Вынул из-за голенища берестяную тавлинку, постучал указательным пальцем по крышке, ударил тремя пальцами раза три сбоку, открыл; забрал в два пальца здоровую щепоть, склонил голову вправо, прищурил правый глаз, засунул в правую ноздрю.
— А ну-ка табачку носового, вспомни дедушку Мосолова, Луку с Петром, попадью с ведром!
Втянул табак в ноздрю, наклонил голову влево, закрыл левый глаз, всунул в левую ноздрю свежую щепоть и потянул, приговаривая:
— Клюшницу Марию, птишницу Дарью, косого звонаря, пономаря-нюхаря, дедушку Якова… — и подает мне: — Не угощаю всякого, а тебе почет.
Я вспомнил шутку старого нюхаря Костыги, захватил большую щепоть, засучил левый рукав, насыпал дорожку табаку от кисти к локтю, вынюхал ее правой ноздрей и то же повторил с правой рукой и левой ноздрей…
— Эге, да ты нашенский, нюхарь взаправдошной. Такого и угостить не жаль».
Сторожа составили протекцию, и Гиляровский в одночасье был зачислен сторожем — с кормежкой и жильем.
Вольная жизнь располагала к озорству и праздному бахвальству: «Не утерпел я, вынес опилки, подмел пол — а там на турник и давай сан-туше крутить, а потом в воздухе сальто-мортале и встал на ноги…
И вдруг аплодисменты и крики…
— Новый дядька? А ну-ка еще!.. еще!..
На другой день во время большой перемены меня позвал учитель гимнастики, молодой поручик Денисов, и после разговоров привел меня в зал, где играли ученики, и заставил меня проделать приемы и на турнике и на трапеции, и на параллельных брусьях; особенно поразило всех, что я поднимался на лестницу, притягиваясь на одной руке.
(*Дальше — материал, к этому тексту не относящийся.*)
-- ==== Sys2Proof/Config.lean ====
section
/-! DEFINITION. Config.lean: the values that the spec leaves open. Each is a constant with no body, so no proof can see it;
the assumption log names each one. -/

namespace Sys2Proof.Config

/-- Named values that stand in a response or a detail record although no rule gives the list in which R179 would count
their place (DESIGN CHOICE, log 3). -/
inductive Unlisted where
  | exclLocked | exclIced | exclFault | exclOffline | exclLockRequest | exclLocalSwitch | exclDriveFault | exclNoAck
  | exclArrivalTimeout
  | orderExpired | orderAllExcluded
  | stowBlocked | stowUnreachable | stowFailed | stowStarved
  | weatherCapture | weatherTripChange | weatherStowState
  | powerOverCommit | powerRestored | powerCut
  | conflictStowing | conflictQueued
  deriving DecidableEq, Repr

/-- The byte sent for a named value whose list no rule gives (log 3). FREE VALUE. -/
opaque unlistedCode : Unlisted → Byte

/-- The code byte echoed by a BAD_FRAME response when no whole first byte was received (R158; log 4). FREE VALUE, applied
to State.fresh. -/
opaque echoOfNoByte : Nat → Byte

/-- Whether the pending locks of a dish apply before the dish rejoins the Stow Queue, where one report does both and R148
lets either be taken first (log 5). FREE VALUE, applied to State.fresh. -/
opaque lockAppliedFirst : Nat → Bool

/-- The byte that names the first item that failed in a refused WRITE CONFIG, where R172 does not say which item that is
(log 6). FREE VALUE, applied to State.fresh. -/
opaque failedItem : Nat → Byte

end Sys2Proof.Config
end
Меня ощупывали, осматривали, и установилось за мной прозвище:
— Мускулястый дядька».
Но недолго радовался жизни «мускулястый дядька». Прошел слух, что скоро прибывает новый педагог, из бывших сослуживцев Гиляровского. Встречаться с ним, конечно, не хотелось. Да и при «зачислении» Владимир Алексеевич соврал, что раньше служил в цирке. Словом, оставаться было не с руки — скандал казался неизбежным.
Гиляровский выпросил в счет заработка рубль (хотел три, да эконом не дал себя уговорить), собрал нехитрые вещички и покинул прогимназию.
Гиляровский не растерялся — сразу направился в пожарную часть и поинтересовался насчет работы.
— А с лошадями возиться умеешь? — спросили у него.
— Да я конюх природный, — соврал Владимир Гиляровский.
— Ступай в казарму.
И никаких присяг, медкомиссий и прочих формальностей.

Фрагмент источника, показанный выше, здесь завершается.